** Opening DATA FOR REVIEW block **

-- ==== Sys2Proof/Word.lean ====
section
/-! DEFINITION. The word types of the fabric and the sparse table in one canonical form (spec/00_scope.md R3). -/

namespace Sys2Proof

/-- A 64-bit register or MTIME (R3, R125). -/
abbrev Word := BitVec 64
/-- The smallest addressable unit of the management address map (R3). -/
abbrev Byte := BitVec 8
/-- NI port number (R13). -/
abbrev Port := Fin 256
/-- Router number (R9). -/
abbrev RouterId := Fin 64
/-- Router port index (R10). -/
abbrev PortIdx := Fin 14
/-- Host ordinal (R14, R16). -/
abbrev HostId := Fin 16
/-- Virtual channel (R68). -/
abbrev Vc := Fin 16
/-- Directed channel, numbered as R203: 16 × router + output, or 1,024 + port. -/
abbrev ChanId := Fin 1280
/-- Memory slot group (R260). -/
abbrev SlotGroup := Fin 32
/-- Page number of the configuration window (R356). -/
abbrev PageNo := Fin 16384

/-- A sparse table: entries in rising key order, none equal to what an unlisted key reads as. -/
abbrev Tbl (α : Type) := List (Nat × α)

end Sys2Proof
end

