namespace Ni
/-- TXN_STAT.OPEN (R123) -/
def txnStatOpen : Fld := { off := 0x40, lo := 0, w := 12, cls := .ro }
/-- TXN_STAT.HELD (R123) -/
def txnStatHeld : Fld := { off := 0x40, lo := 16, w := 12, cls := .ro }
/-- TXN_STAT.HIGH_WATER (R123) -/
def txnStatHighWater : Fld := { off := 0x40, lo := 32, w := 12, cls := .ro }
/-- TXN_ERR.DECODE_MISS (R123) -/
def txnErrDecodeMiss : Fld := { off := 0x48, lo := 0, w := 1, cls := .w1c }
/-- TXN_ERR.GROUP_EMPTY (R123) -/
def txnErrGroupEmpty : Fld := { off := 0x48, lo := 1, w := 1, cls := .w1c }
/-- TXN_ERR.RANK_REFUSED (R87) -/
def txnErrRankRefused : Fld := { off := 0x48, lo := 2, w := 1, cls := .w1c }
/-- TXN_ERR.RESULT_MALFORMED (R63) -/
def txnErrResultMalformed : Fld := { off := 0x48, lo := 3, w := 1, cls := .w1c }
/-- TXN_ERR.LENGTH_MISMATCH (R121) -/
def txnErrLengthMismatch : Fld := { off := 0x48, lo := 4, w := 1, cls := .w1c }
/-- TXN_ERR.BIR_STRAY (R110) -/
def txnErrBirStray : Fld := { off := 0x48, lo := 5, w := 1, cls := .w1c }
/-- TXN_ERR.ANSWER_STRAY (R118) -/
def txnErrAnswerStray : Fld := { off := 0x48, lo := 6, w := 1, cls := .w1c }
/-- TXN_ERR.A_CHAIN_DEMOTED (R114) -/
def txnErrAChainDemoted : Fld := { off := 0x48, lo := 32, w := 32, cls := .ro }
/-- RELAY_STAT.SERVED_OPEN (R123) -/
def relayStatServedOpen : Fld := { off := 0x50, lo := 0, w := 12, cls := .ro }
/-- RELAY_STAT.FETCH_OPEN (R123) -/
def relayStatFetchOpen : Fld := { off := 0x50, lo := 16, w := 12, cls := .ro }
/-- RELAY_STAT.LEGS_INJECTED (R123) -/
def relayStatLegsInjected : Fld := { off := 0x50, lo := 32, w := 32, cls := .ro }
/-- BI_STAT.BIS_OPEN (R123) -/
def biStatBisOpen : Fld := { off := 0x58, lo := 0, w := 10, cls := .ro }
/-- BI_STAT.BIR_RECEIVED (R123) -/
def biStatBirReceived : Fld := { off := 0x58, lo := 32, w := 32, cls := .ro }
/-- SAD_W0.VALID (R123) -/
def sadW0Valid : Fld := { off := 0x400, lo := 0, w := 1, cls := .g, count := 64, step := 16 }
/-- SAD_W0.KIND (R123) -/
def sadW0Kind : Fld := { off := 0x400, lo := 1, w := 2, cls := .g, count := 64, step := 16, max := 1 }
/-- SAD_W0.WAYS (R123) -/
def sadW0Ways : Fld := { off := 0x400, lo := 3, w := 3, cls := .g, count := 64, step := 16, max := 6 }
/-- SAD_W0.GRAN (R123) -/
def sadW0Gran : Fld := { off := 0x400, lo := 6, w := 2, cls := .g, count := 64, step := 16, max := 2 }
/-- SAD_W0.TGT (R123) -/
def sadW0Tgt : Fld := { off := 0x400, lo := 8, w := 8, cls := .g, count := 64, step := 16 }
/-- SAD_W0.RD_CHAIN (R47) -/
def sadW0RdChain : Fld := { off := 0x400, lo := 16, w := 24, cls := .g, reset := 0xffffff, count := 64, step := 16 }
/-- SAD_W0.WR_CHAIN (R47) -/
def sadW0WrChain : Fld := { off := 0x400, lo := 40, w := 24, cls := .g, reset := 0xffffff, count := 64, step := 16 }
/-- SAD_W1.BASE (R123) -/
def sadW1Base : Fld := { off := 0x408, lo := 0, w := 26, cls := .g, count := 64, step := 16 }
/-- SAD_W1.LIMIT (R123) -/
def sadW1Limit : Fld := { off := 0x408, lo := 26, w := 26, cls := .g, count := 64, step := 16 }
/-- DL_LATE.LATE_A (R167) -/
def dlLateLateA : Fld := { off := 0x60, lo := 0, w := 32, cls := .ro }
/-- DL_LATE.LATE_B (R167) -/
def dlLateLateB : Fld := { off := 0x60, lo := 32, w := 32, cls := .ro }
/-- DL_AUX.LATE_DOUBT (R167) -/
def dlAuxLateDoubt : Fld := { off := 0x68, lo := 0, w := 32, cls := .ro }
/-- DL_AUX.DL_CLAMPED (R154) -/
def dlAuxDlClamped : Fld := { off := 0x68, lo := 32, w := 16, cls := .ro }
/-- DL_AUX.MAX_LATE_NS (R174) -/
def dlAuxMaxLateNs : Fld := { off := 0x68, lo := 48, w := 16, cls := .ro }
/-- SHL_CFG.EN (R196) -/
def shlCfgEn : Fld := { off := 0x100, lo := 0, w := 1, cls := .g }
/-- SHL_CFG.COUNT (R213) -/
def shlCfgCount : Fld := { off := 0x100, lo := 8, w := 8, cls := .g, reset := 1, min := 1, max := 128 }
/-- SHL_CFG.CYCLE_NS (R213) -/
def shlCfgCycleNs : Fld := { off := 0x100, lo := 32, w := 32, cls := .g, reset := 1000, min := 1000 }
/-- SHL_BASE.BASE (R213) -/
def shlBaseBase : Fld := { off := 0x108, lo := 0, w := 64, cls := .g }
/-- SHL_STAT.ACTIVE_EN (R213) -/
def shlStatActiveEn : Fld := { off := 0x110, lo := 0, w := 1, cls := .ro }
/-- SHL_STAT.PENDING (R198) -/
def shlStatPending : Fld := { off := 0x110, lo := 1, w := 1, cls := .ro }
/-- SHL_STAT.INDEX (R213) -/
def shlStatIndex : Fld := { off := 0x110, lo := 2, w := 7, cls := .ro }
/-- SHL_STAT.GATES (R194) -/
def shlStatGates : Fld := { off := 0x110, lo := 16, w := 5, cls := .ro, reset := 15 }
/-- SHL_EVT.TAKEOVER (R213) -/
def shlEvtTakeover : Fld := { off := 0x118, lo := 0, w := 1, cls := .w1c }
/-- SHL_EVT.UNSYNC_EDGE (R197) -/
def shlEvtUnsyncEdge : Fld := { off := 0x118, lo := 1, w := 1, cls := .w1c }
/-- SHL_EVT.STEPPED (R213) -/
def shlEvtStepped : Fld := { off := 0x118, lo := 2, w := 1, cls := .w1c }
/-- SHL_EVT.STAGE_BUSY (R213) -/
def shlEvtStageBusy : Fld := { off := 0x118, lo := 3, w := 1, cls := .w1c }
/-- SHL_LEAD.LEAD_NS (R200) -/
def shlLeadLeadNs : Fld := { off := 0x120, lo := 0, w := 16, cls := .l, reset := 100 }
/-- SHL_COUNT.UNSYNC_EDGES (R213) -/
def shlCountUnsyncEdges : Fld := { off := 0x128, lo := 0, w := 32, cls := .ro }
/-- SHL_COUNT.TAKEOVERS (R213) -/
def shlCountTakeovers : Fld := { off := 0x128, lo := 32, w := 32, cls := .ro }
/-- A_STAT.A_INJECTED (R202) -/
def aStatAInjected : Fld := { off := 0x130, lo := 0, w := 32, cls := .ro }
/-- A_STAT.A_FALLBACK (R202) -/
def aStatAFallback : Fld := { off := 0x130, lo := 32, w := 32, cls := .ro }
/-- SHL_ENTRY.GATES (R213) -/
def shlEntryGates : Fld := { off := 0x800, lo := 0, w := 5, cls := .g, reset := 15, count := 128, step := 8 }
/-- SHL_ENTRY.DUR_NS (R196) -/
def shlEntryDurNs : Fld := { off := 0x800, lo := 8, w := 24, cls := .g, count := 128, step := 8 }
/-- MID_CFG.GROUP (R216) -/
def midCfgGroup : Fld := { off := 0x140, lo := 0, w := 6, cls := .g, count := 16, step := 8 }
/-- MID_CFG.PRIV (R240) -/
def midCfgPriv : Fld := { off := 0x140, lo := 6, w := 1, cls := .g, count := 16, step := 8 }
/-- VC_STAT.HITS (R240) -/
def vcStatHits : Fld := { off := 0x1c0, lo := 0, w := 32, cls := .ro }
/-- VC_STAT.MISSES (R240) -/
def vcStatMisses : Fld := { off := 0x1c0, lo := 32, w := 32, cls := .ro }
/-- VC_CTRL.FLUSH (R240) -/
def vcCtrlFlush : Fld := { off := 0x1c8, lo := 0, w := 1, cls := .w1s }
/-- VC_CTRL.VC_EN (R240) -/
def vcCtrlVcEn : Fld := { off := 0x1c8, lo := 1, w := 1, cls := .s, reset := 1 }
/-- ART_RESID.RESID (R238) -/
def artResidResid : Fld := { off := 0x1d0, lo := 0, w := 16, cls := .ro }
/-- ISO_CTRL.ISOLATE (R245) -/
def isoCtrlIsolate : Fld := { off := 0x200, lo := 0, w := 1, cls := .w1s }
/-- ISO_CTRL.READMIT (R253) -/
def isoCtrlReadmit : Fld := { off := 0x200, lo := 1, w := 1, cls := .w1s }
/-- ISO_CTRL.NEW_ACK (R265) -/
def isoCtrlNewAck : Fld := { off := 0x200, lo := 2, w := 1, cls := .w1s }
/-- ISO_STAT.ISOLATED (R265) -/
def isoStatIsolated : Fld := { off := 0x208, lo := 0, w := 1, cls := .ro }
/-- ISO_STAT.FENCED (R251) -/
def isoStatFenced : Fld := { off := 0x208, lo := 1, w := 1, cls := .ro }
/-- ISO_STAT.SWEPT (R265) -/
def isoStatSwept : Fld := { off := 0x208, lo := 2, w := 1, cls := .ro }
/-- ISO_STAT.NEW (R265) -/
def isoStatNew : Fld := { off := 0x208, lo := 3, w := 1, cls := .ro }
/-- ISO_STAT.CAUSE (R245) -/
def isoStatCause : Fld := { off := 0x208, lo := 4, w := 8, cls := .ro }
/-- ISO_STAT.REFUSE (R253) -/
def isoStatRefuse : Fld := { off := 0x208, lo := 16, w := 3, cls := .ro }
/-- ISO_STAT.RECEIPTS (R265) -/
def isoStatReceipts : Fld := { off := 0x208, lo := 32, w := 10, cls := .ro }
/-- WDOG_CFG.ACCEPT_TO_US (R243) -/
def wdogCfgAcceptToUs : Fld := { off := 0x210, lo := 0, w := 16, cls := .l, reset := 100 }
/-- WDOG_CFG.RESP_TO_US (R243) -/
def wdogCfgRespToUs : Fld := { off := 0x210, lo := 16, w := 16, cls := .l, reset := 1000 }
/-- WDOG_CFG.ACTION (R265) -/
def wdogCfgAction : Fld := { off := 0x210, lo := 32, w := 1, cls := .l }
/-- LEGACY_CFG.LEGACY_EN (R257) -/
def legacyCfgLegacyEn : Fld := { off := 0x218, lo := 0, w := 1, cls := .s }
/-- LEGACY_CFG.LEGACY_TO_US (R265) -/
def legacyCfgLegacyToUs : Fld := { off := 0x218, lo := 8, w := 24, cls := .l, reset := 2000, min := 10 }
/-- FAULT_CNT.ANSWERED (R249) -/
def faultCntAnswered : Fld := { off := 0x220, lo := 0, w := 16, cls := .ro }
/-- FAULT_CNT.DISCARDED (R265) -/
def faultCntDiscarded : Fld := { off := 0x220, lo := 16, w := 16, cls := .ro }
/-- FAULT_CNT.LEGACY_TIMEOUTS (R257) -/
def faultCntLegacyTimeouts : Fld := { off := 0x220, lo := 32, w := 16, cls := .ro }
/-- FAULT_CNT.STRAYS (R99) -/
def faultCntStrays : Fld := { off := 0x220, lo := 48, w := 16, cls := .ro }
/-- WDOG_STAT.OLDEST_US (R265) -/
def wdogStatOldestUs : Fld := { off := 0x228, lo := 0, w := 16, cls := .ro }
/-- WDOG_STAT.ACCEPT_WAIT_US (R265) -/
def wdogStatAcceptWaitUs : Fld := { off := 0x228, lo := 16, w := 16, cls := .ro }
/-- WDOG_STAT.TRIP_ACCEPT (R265) -/
def wdogStatTripAccept : Fld := { off := 0x228, lo := 32, w := 1, cls := .w1c }
/-- WDOG_STAT.TRIP_RESP (R265) -/
def wdogStatTripResp : Fld := { off := 0x228, lo := 33, w := 1, cls := .w1c }
/-- TEI_CFG.LEG0_SCLS (R276) -/
def teiCfgLeg0Scls : Fld := { off := 0x300, lo := 0, w := 2, cls := .g, reset := 1, min := 1, max := 2 }
/-- TEI_CFG.REQ_CREDITS (R288) -/
def teiCfgReqCredits : Fld := { off := 0x300, lo := 8, w := 4, cls := .s, reset := 8, min := 1, max := 8 }
/-- TEI_CFG.RSP_CREDITS (R288) -/
def teiCfgRspCredits : Fld := { off := 0x300, lo := 12, w := 4, cls := .s, reset := 8, min := 4, max := 8 }
/-- TEI_STAT.STATE (R269) -/
def teiStatState : Fld := { off := 0x308, lo := 0, w := 2, cls := .ro }
/-- TEI_STAT.EP_RST (R288) -/
def teiStatEpRst : Fld := { off := 0x308, lo := 2, w := 1, cls := .ro }
/-- TEI_STAT.EP_READY (R288) -/
def teiStatEpReady : Fld := { off := 0x308, lo := 3, w := 1, cls := .ro }
/-- TEI_STAT.DERATE (R283) -/
def teiStatDerate : Fld := { off := 0x308, lo := 4, w := 3, cls := .ro }
/-- TEI_STAT.CRD_SHORT_VC (R278) -/
def teiStatCrdShortVc : Fld := { off := 0x308, lo := 16, w := 16, cls := .ro }
/-- TEI_ERR.NO_CREDIT (R280) -/
def teiErrNoCredit : Fld := { off := 0x310, lo := 0, w := 1, cls := .w1c }
/-- TEI_ERR.FRAMING (R280) -/
def teiErrFraming : Fld := { off := 0x310, lo := 1, w := 1, cls := .w1c }
/-- TEI_ERR.CRD_OVF (R280) -/
def teiErrCrdOvf : Fld := { off := 0x310, lo := 2, w := 1, cls := .w1c }
/-- TEI_ERR.CRD_SHORT (R269) -/
def teiErrCrdShort : Fld := { off := 0x310, lo := 3, w := 1, cls := .w1c }
/-- TEI_ERR.BAD_KIND (R274) -/
def teiErrBadKind : Fld := { off := 0x310, lo := 4, w := 1, cls := .w1c }
/-- TEI_ERR.EP_RESET (R270) -/
def teiErrEpReset : Fld := { off := 0x310, lo := 5, w := 1, cls := .w1c }
/-- TEI_ERR.ORPHANED (R270) -/
def teiErrOrphaned : Fld := { off := 0x310, lo := 32, w := 16, cls := .ro }
/-- TEI_ERR.RESTARTS (R288) -/
def teiErrRestarts : Fld := { off := 0x310, lo := 48, w := 16, cls := .ro }
def fields0 : List Fld :=
  [txnStatOpen, txnStatHeld, txnStatHighWater, txnErrDecodeMiss,
   txnErrGroupEmpty, txnErrRankRefused, txnErrResultMalformed, txnErrLengthMismatch,
   txnErrBirStray, txnErrAnswerStray, txnErrAChainDemoted, relayStatServedOpen,
   relayStatFetchOpen, relayStatLegsInjected, biStatBisOpen, biStatBirReceived,
   sadW0Valid, sadW0Kind, sadW0Ways, sadW0Gran,
   sadW0Tgt, sadW0RdChain, sadW0WrChain, sadW1Base]
def fields1 : List Fld :=
  [sadW1Limit, dlLateLateA, dlLateLateB, dlAuxLateDoubt,
   dlAuxDlClamped, dlAuxMaxLateNs, shlCfgEn, shlCfgCount,
   shlCfgCycleNs, shlBaseBase, shlStatActiveEn, shlStatPending,
   shlStatIndex, shlStatGates, shlEvtTakeover, shlEvtUnsyncEdge,
   shlEvtStepped, shlEvtStageBusy, shlLeadLeadNs, shlCountUnsyncEdges,
   shlCountTakeovers, aStatAInjected, aStatAFallback, shlEntryGates]
def fields2 : List Fld :=
  [shlEntryDurNs, midCfgGroup, midCfgPriv, vcStatHits,
   vcStatMisses, vcCtrlFlush, vcCtrlVcEn, artResidResid,
   isoCtrlIsolate, isoCtrlReadmit, isoCtrlNewAck, isoStatIsolated,
   isoStatFenced, isoStatSwept, isoStatNew, isoStatCause,
   isoStatRefuse, isoStatReceipts, wdogCfgAcceptToUs, wdogCfgRespToUs,
   wdogCfgAction, legacyCfgLegacyEn, legacyCfgLegacyToUs, faultCntAnswered]
def fields3 : List Fld :=
  [faultCntDiscarded, faultCntLegacyTimeouts, faultCntStrays, wdogStatOldestUs,
   wdogStatAcceptWaitUs, wdogStatTripAccept, wdogStatTripResp, teiCfgLeg0Scls,
   teiCfgReqCredits, teiCfgRspCredits, teiStatState, teiStatEpRst,
   teiStatEpReady, teiStatDerate, teiStatCrdShortVc, teiErrNoCredit,
   teiErrFraming, teiErrCrdOvf, teiErrCrdShort, teiErrBadKind,
   teiErrEpReset, teiErrOrphaned, teiErrRestarts]
/-- Every field of this page kind, header apart. -/
def fields : List Fld := fields0 ++ fields1 ++ fields2 ++ fields3
end Ni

** Closing DATA FOR REVIEW block **

WORK REQUEST -
From the records above, print only the lines between the one holding "abbrev Port := Fin 256" and the one holding "RELAY_STAT.LEGS_INJECTED (R123) -/", inclusive, exactly as they stand.

RESPONSE -
abbrev Port := Fin 256
/-- Router number (R9). -/
abbrev RouterId := Fin 64
/-- Router port index (R10). -/
abbrev PortIdx := Fin 14
/-- Host ordinal (R14, R16). -/
abbrev HostId := Fin 16
/-- Virtual channel (R68). -/
abbrev Vc := Fin 16
/-- Directed channel, numbered as R203: 16 × router + output, or 1,024 + port. -/
abbrev ChanId := Fin 1280
/-- Memory slot group (R260). -/
abbrev SlotGroup := Fin 32
/-- Page number of the configuration window (R356). -/
abbrev PageNo := Fin 16384

/-- A sparse table: entries in rising key order, none equal to what an unlisted key reads as. -/
abbrev Tbl (α : Type) := List (Nat × α)

end Sys2Proof
end

namespace Ni
/-- TXN_STAT.OPEN (R123) -/
def txnStatOpen : Fld := { off := 0x40, lo := 0, w := 12, cls := .ro }
/-- TXN_STAT.HELD (R123) -/
def txnStatHeld : Fld := { off := 0x40, lo := 16, w := 12, cls := .ro }
/-- TXN_STAT.HIGH_WATER (R123) -/
def txnStatHighWater : Fld := { off := 0x40, lo := 32, w := 12, cls := .ro }
/-- TXN_ERR.DECODE_MISS (R123) -/
def txnErrDecodeMiss : Fld := { off := 0x48, lo := 0, w := 1, cls := .w1c }
/-- TXN_ERR.GROUP_EMPTY (R123) -/
def txnErrGroupEmpty : Fld := { off := 0x48, lo := 1, w := 1, cls := .w1c }
/-- TXN_ERR.RANK_REFUSED (R87) -/
def txnErrRankRefused : Fld := { off := 0x48, lo := 2, w := 1, cls := .w1c }
/-- TXN_ERR.RESULT_MALFORMED (R63) -/
def txnErrResultMalformed : Fld := { off := 0x48, lo := 3, w := 1, cls := .w1c }
/-- TXN_ERR.LENGTH_MISMATCH (R121) -/
def txnErrLengthMismatch : Fld := { off := 0x48, lo := 4, w := 1, cls := .w1c }
/-- TXN_ERR.BIR_STRAY (R110) -/
def txnErrBirStray : Fld := { off := 0x48, lo := 5, w := 1, cls := .w1c }
/-- TXN_ERR.ANSWER_STRAY (R118) -/
def txnErrAnswerStray : Fld := { off := 0x48, lo := 6, w := 1, cls := .w1c }
/-- TXN_ERR.A_CHAIN_DEMOTED (R114) -/
def txnErrAChainDemoted : Fld := { off := 0x48, lo := 32, w := 32, cls := .ro }
/-- RELAY_STAT.SERVED_OPEN (R123) -/
def relayStatServedOpen : Fld := { off := 0x50, lo := 0, w := 12, cls := .ro }
/-- RELAY_STAT.FETCH_OPEN (R123) -/
def relayStatFetchOpen : Fld := { off := 0x50, lo := 16, w := 12, cls := .ro }
/-- RELAY_STAT.LEGS_INJECTED (R123) -/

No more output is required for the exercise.